In the class Insecta, the gall-inducing habit has evolved many times independently in six orders and is especially common among Hymenoptera, Diptera and Hemiptera1. Gall induction is defined as a plant growth response to stimuli produced by an inducing organism, generated through cell growth (hyperplasia) and/or cell enlargement (hypertrophy), and resulting in a phenotype specific to the gall-inducer species2. The phenotypic specificity distinguishes gall induction from non-specific foreigner-induced plant growth responses such as callus formation3. It has been hypothesized that the gall-inducing habit evolved either from the sedentary surface feeding habit or from stem boring4. Research efforts have been concentrated on the ‘sedentary’ route, where it has been shown that sawflies5, thrips6 and aphids7 that induce galls may have evolved from sedentary surface feeders. Regarding the other scenario, origins from the stem-boring habit, tephritid flies and in some caterpillars are proposed as examples4.

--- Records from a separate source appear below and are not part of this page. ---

/-- Some byte of a range of this hub's dies is held by a bench or a guest. -/
def State.rangeHeld (s : State) (d off len : Nat) : Bool :=
  s.benches.any (fun e => e.2.grants.any fun g => g.hub == 255 && g.meets d off len) ||
  s.cascade.guests.any fun e => (e.2.map fun x => x.grants.any fun g => g.meets d off len).getD false

/-- Some byte of a range is still being zero-filled. -/
def State.filling (s : State) (d off len : Nat) : Bool :=
  s.zeroFill.any fun z => z.1 == d && decide (z.2.1 < off + len) && decide (off < z.2.1 + z.2.2)

/-- What is left of a grant when a range is taken from it. -/
def Grant.cut (g : Grant) (d off len : Nat) : List Grant :=
  if ¬ g.meets d off len then [g] else
  (if g.offset < off then [{ g with length := off - g.offset }] else []) ++
  (if off + len < g.offset + g.length then [{ g with offset := off + len, length := g.offset + g.length - (off + len) }] else [])

/-- HUB names this hub. -/
def State.here (s : State) (hub : Nat) : Bool := hub == 255 || hub == s.hubId

/-- A grant taken by an owner on this hub: with its tally. -/
def State.takeGrant (s : State) (o d off len : Nat) : State :=
  let s := if o < 256 then s.modBench o fun x => { x with grants := x.grants ++ [⟨255, d, off, len⟩] }
    else s.setGuest (o - 256) ((s.guest (o - 256)).map fun g => { g with grants := g.grants ++ [⟨s.hubId, d, off, len⟩] })
  (s.stir (dieDomain d)).addTally 0x10 o d off

/-- The checks of GRANT_DIE_MEM on this hub, in the order of R136; `quota` and `held` are the bench's, on every hub. -/
def State.grantCheck (s : State) (d off len held quota : Nat) : Nat :=
  if ¬ s.rangeOk d off len ∨ s.rangeHeld d off len then resRange
  else if quota < held + len then resOverQuota else resOk

/-- A bench of this hub is to be known to the master as spanning sleds before its first remote act (16 R479). -/
def State.spanBench (s : State) (b : Nat) : State :=
  if s.cascade.spanning.contains b then s
  else ({ s with cascade := { s.cascade with spanning := s.cascade.spanning ++ [b] } }).tellMaster b

/-- The home is told the RESULT of a forwarded command (16 R482). -/
def State.answerGrant (s : State) (home r : Nat) : State := s.sendHub home (.remoteGrantResult (BitVec.ofNat 8 r))

/-- A command for die memory of another hub is forwarded to its holder (16 R482); one that no chartered member can take ends with RANGE. -/
def State.forward (s : State) (a : BenchArg) (giveBack : Bool) : State :=
  if ¬ s.chartered ∨ ¬ s.hubAvailable a.hub then s.endCommand resRange 0 else
  let s := s.spanBench a.bench
  let x := s.bench a.bench
  ({ s with cascade := { s.cascade with forwarded := some (a.bench, a.hub, giveBack, a.die, a.offset, a.length) } }).sendHub a.hub
    (.remoteGrant a.bench x.incarn x.classId x.limits.rateCap giveBack a.die a.offset a.length (x.limits.dieMem.toNat - x.dieMemHeld))

/-- GRANT_DIE_MEM runs, or runs again when a zero fill has ended. -/
def State.runGrant (s : State) (a : BenchArg) : State :=
  let r := s.commandCheck a [.active, .held]
  if r ≠ resOk then s.endCommand r 0
  else if ¬ s.here a.hub then s.forward a false
  else
    let r := s.grantCheck a.die a.offset a.length (s.bench a.bench).dieMemHeld (s.bench a.bench).limits.dieMem.toNat
    if r ≠ resOk then s.endCommand r 0
    else if s.filling a.die a.offset a.length then s
    else (s.takeGrant a.bench a.die a.offset a.length).endCommand resOk 0

/-- GRANT_DIE_MEM accepted. -/
def State.grantCmd (s : State) : State := s.acceptCommand 7 fun s a => s.runGrant a

/-- GRANT_DIE_MEM (05 R136, R137; 16 R482). -/
def execGrantDieMem (s : State) : Result := .next (s.fromMgmt State.grantCmd)

/-- The owner's pin list has an entry on the range (05 R136; 10 R298). -/
def State.pinnedIn (s : State) (o d off len : Nat) : Bool :=
  s.headstock.pins.any fun e => e.bench == o && e.onDie d off len

/-- A location of this hub lies on the range. -/
def Dest.onRange (x : Dest) (n d off len : Nat) : Bool :=
  match x with
  | .die e o => e == d && decide (o < off + len) && decide (off < o + n)
  | _ => false

/-- The owner has a request in flight to the range (10 R306, R309). -/
def State.busyIn (s : State) (o d off len : Nat) : Bool :=
  let lo := (spaOf d off).toNat
  let hit : SlotUse → Bool := fun u => u.bench == o && u.die == some d && decide (u.spa.toNat < lo + len) && decide (lo < u.spa.toNat + u.len)
  let x := s.bench o
  s.lathes.any (fun e => e.2.reads.any hit || e.2.writes.any hit) ||
  (decide (o < 256) && x.rings.any fun e => e.2.descs.any fun c => c.bursts.any fun u =>
    (u.dst.any fun w => w.2.2.onRange w.2.1 d off len) || u.reads.any fun q => q.data.isNone && q.src.onRange q.len d off len) ||
  s.spindles.any (fun e => e.2.xlt.any fun q => q.bench == o && q.target == d) ||
  (decide (o < 256) && s.bar2Reads.any fun q => q.port == x.port && q.fn == x.fn && q.die == d && decide (q.spa.toNat < lo + len) && decide (lo < q.spa.toNat + q.length)) ||
  (decide (o < 256) && s.bar2Writes.any fun q => q.port == x.port && q.fn == x.fn && q.die == d)

/-- A range leaves an owner's grants, and the translations to it with it (10 Table 8). -/
def State.cutRange (s : State) (o d off len : Nat) : State :=
  let s := if o < 256 then s.modBench o fun x => { x with grants := x.grants.flatMap fun g => if g.hub = 255 then g.cut d off len else [g] }
    else s.setGuest (o - 256) ((s.guest (o - 256)).map fun x => { x with grants := x.grants.flatMap fun g => g.cut d off len })
  let left := s.grantsOf o
  let s := (left.filter fun g => g.die == d).foldl (fun s g => if s.recovery.tallies.any (fun t => t.is 0x10 o g.offset && t.unit == d) then s else s.addTally 0x10 o d g.offset) s
  let s := { s with recovery := { s.recovery with tallies := s.recovery.tallies.filter fun t =>
    !(t.kind == 0x10 && t.owner == benchOwner o && t.unit == d) || left.any fun g => g.die == d && t.resource == BitVec.ofNat 64 g.offset } }
  s.dropEntries fun e => e.bench == o && e.onDie d off len

/-- The return under way: its range waits for the requests in flight to it. -/
def State.returning (s : State) : Option (Nat × Nat × Nat) :=
  let a := benchArg s.mailbox.arg
  if s.mailbox.busy ∧ s.mailbox.code = 8 ∧ s.cascade.forwarded.isNone ∧ s.zeroFill.contains (a.die, a.offset, a.length) then
    some (a.die, a.offset, a.length) else none

/-- A return completes once nothing is in flight to the range: the zero fill is sent. -/
def State.endReturn (s : State) : State :=
  let a := benchArg s.mailbox.arg
  if s.busyIn a.bench a.die a.offset a.length then s
  else (s.sendDie a.die (.zeroFill a.offset a.length)).endCommand resOk 0

/-- RETURN_DIE_MEM runs: the range leaves the bench's grants at once, and completes with its zero fill sent. -/
def State.runReturn (s : State) (a : BenchArg) : State :=
  let r := s.commandCheck a [.active, .held]
  if r ≠ resOk then s.endCommand r 0
  else if ¬ s.here a.hub then
    (if ¬ covered ((s.bench a.bench).grants.filter fun g => g.hub == a.hub) a.die 4096 a.offset a.length ∨ a.length = 0 then s.endCommand resRange 0
     else s.forward a true)
  else if ¬ s.rangeOk a.die a.offset a.length ∨ ¬ s.holds a.bench a.die a.offset a.length then s.endCommand resRange 0
  else if s.pinnedIn a.bench a.die a.offset a.length then s.endCommand resInUse 0
  else
    let s := s.cutRange a.bench a.die a.offset a.length
    ({ s with zeroFill := s.zeroFill ++ [(a.die, a.offset, a.length)] }).endReturn

/-- RETURN_DIE_MEM accepted. -/
def State.returnCmd (s : State) : State := s.acceptCommand 8 fun s a => s.runReturn a

/-- RETURN_DIE_MEM (05 R136, R137; 10 R309); sent again while one waits, the requests in flight are looked at again. -/
def execReturnDieMem (s : State) : Result :=
  .next (if s.returning.isSome then s.endReturn else s.fromMgmt State.returnCmd)

/-- A forwarded grant that waited for a zero fill of its range completes once none is left (05 R137; 16 R482); one whose guest is gone is dropped. -/
def State.grantWaited (s : State) (w : Nat × Nat × Nat × Nat × Nat × Nat) : State :=
  let (home, b, g, d, off, len) := w
  if s.filling d off len then s else
  let s := { s with cascade := { s.cascade with grantWaits := s.cascade.grantWaits.erase w } }
  if ¬ ((s.guest g).map fun x => x.home == home && x.bench == b).getD false then s
  else if ¬ s.rangeOk d off len ∨ s.rangeHeld d off len then s.answerGrant home resRange
  else (s.takeGrant (256 + g) d off len).answerGrant home resOk

/-- DIE_MEM_ZERO_FILL_DONE (05 R137): the range is free; a GRANT_DIE_MEM that waits for it completes. -/
def execDieMemZeroFillDone (die offset length : Nat) (s : State) : Result :=
  if s.returning = some (die, offset, length) ∨ ¬ s.zeroFill.contains (die, offset, length) then .next s else
  let s := { s with zeroFill := s.zeroFill.erase (die, offset, length) }
  let s := if s.mailbox.busy ∧ s.mailbox.code = 7 ∧ s.cascade.forwarded.isNone then s.runGrant (benchArg s.mailbox.arg) else s
  .next (s.cascade.grantWaits.foldl State.grantWaited s)

/-! ### Timeout of a detached bench (05 R131; 12 R356) -/

/-- REATTACH_DEADLINE_EXPIRY (05 R131, R132). -/
def execReattachDeadlineExpiry (bench : Nat) (s : State) : Result :=
  let x := s.bench bench
  if bench = 0 ∨ x.state = .vacant ∨ ¬ x.detached ∨ x.keep ∨ x.deadline = 0 ∨ s.now.toNat < x.deadline.toNat then .next s
  else .next (s.ownedBy 8 fun s => (s.cancelDeadline (.reattach bench)).startSweep bench 3 true false)

/-! ### The notice queue (05 R149–R152; 22 R596, R597) -/

/-- The 32 bytes of a notice: without PHASE, and the dword with it (05 Table 9). -/
def Notice.bytes (n : Notice) (phase : Bool) : List Byte × List Byte :=
  (leBytes 1 n.type ++ leBytes 1 n.cause ++ leBytes 2 n.ring ++ leBytes 4 n.seq.toNat ++ leBytes 8 n.time.toNat ++
    leBytes 8 n.arg0.toNat ++ leBytes 4 n.arg1.toNat,
   leBytes 4 (n.subject % 2 ^ 16 + (if phase then 2 ^ 31 else 0)))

In addition to those two evolutionary pathways, we propose a third whereby gall induction evolved from the leaf-mining habit. Finding transitional states having gall-inducing characters in leaf-miner groups would support this third hypothesis. One such gall-inducing character is hyperplasia, which has been reported in some leaf mines8,9. In addition to the low number of cells generally produced, the nutritive role of the newly formed tissue for the insect and the role of the insect in its formation is debated8,9. Recently, we established the nutritive role of callus present in the leaf-mines of the micromoth Borboryctis euryae (Lep., Gracillariidae) and the active role played by the insect in the induction of this phenotype3. However, given that callus cells form an undifferentiated tissue, this induced phenotype cannot be considered as a phenotype specific to the gall-inducer species. Therefore, the existence of callus in leaf mines on its own cannot be considered as evidence that leaf-mining is an ancestral state of gall induction.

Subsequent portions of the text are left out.